> [PROMPT]: Would you please repeat exactly the lines from the one containing "def withTok (t" to the end of the records, both included, and leave out the rest?

> [DATASET ENTRIES]:
/-- A mask message's header and body (R300, the mask header table). -/
def maskBytes (i seq size mode : Nat) (f : MaskForm) : List Byte :=
  let (form, esc, raw, n, body) := encodeMask mode size f
  wordsBytes [word (at' i 39 25 + at' seq 7 32 + at' form 4 3 + flagAt esc 3 + flagAt raw 2),
    word (at' n 43 21 + at' size 22 21 + at' body.length 0 22)] ++ body

/-- The token side's values of a step in flight. -/
def stepTok (st : Step) : Tok :=
  { g := st.grammar, c := st.tokenCarry, l := st.seqLists, reserved := st.reserved, taken := st.taken, emptied := st.emptied }

/-- A step with its token-side values. -/
def withTok (t : Tok) (st : Step) : Step :=
  { st with grammar := t.g, tokenCarry := t.c, seqLists := t.l, reserved := t.reserved, taken := t.taken, emptied := t.emptied }

/-- Return segments to the store. -/
def dropSegments (l : List Nat) (s : State) : State := l.foldl (fun t k => { t with segments := Tab.drop t.segments k }) s

/-- The token side writes its changes at the end of a step that ends OK or DEAD_END (R299); tokenizer fields belong to TEXT_IN. -/
def keepTok (i : Nat) (st : Step) (s : State) : State :=
  let s := dropSegments st.emptied s
  modSess i (fun x => { x with
    reservedSeg := st.reserved
    record.grammar := st.grammar
    record.seqLists := st.seqLists
    record.tokenCarry := setDt x.record.tokenCarry (dtHeld st.tokenCarry) }) s

/-- The token side drops a step's changes (R299): segments it reserved or took return to the store. -/
def dropTok (st : Step) (s : State) : State := dropSegments st.taken s

/-- Release every stack segment of a session, a reserved one among them (R275). -/
def releaseSegments (i : Nat) (s : State) : State :=
  let s := { s with segments := s.segments.filter (fun e => e.2.owner != i) }
  modSess i (fun x => { x with reservedSeg := none }) s

end Sys2Proof.Machine
end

> [TASK SOLUTION]:
def withTok (t : Tok) (st : Step) : Step :=
  { st with grammar := t.g, tokenCarry := t.c, seqLists := t.l, reserved := t.reserved, taken := t.taken, emptied := t.emptied }

/-- Return segments to the store. -/
def dropSegments (l : List Nat) (s : State) : State := l.foldl (fun t k => { t with segments := Tab.drop t.segments k }) s

/-- The token side writes its changes at the end of a step that ends OK or DEAD_END (R299); tokenizer fields belong to TEXT_IN. -/
def keepTok (i : Nat) (st : Step) (s : State) : State :=
  let s := dropSegments st.emptied s
  modSess i (fun x => { x with
    reservedSeg := st.reserved
    record.grammar := st.grammar
    record.seqLists := st.seqLists
    record.tokenCarry := setDt x.record.tokenCarry (dtHeld st.tokenCarry) }) s

/-- The token side drops a step's changes (R299): segments it reserved or took return to the store. -/
def dropTok (st : Step) (s : State) : State := dropSegments st.taken s

/-- Release every stack segment of a session, a reserved one among them (R275). -/
def releaseSegments (i : Nat) (s : State) : State :=
  let s := { s with segments := s.segments.filter (fun e => e.2.owner != i) }
  modSess i (fun x => { x with reservedSeg := none }) s

end Sys2Proof.Machine
end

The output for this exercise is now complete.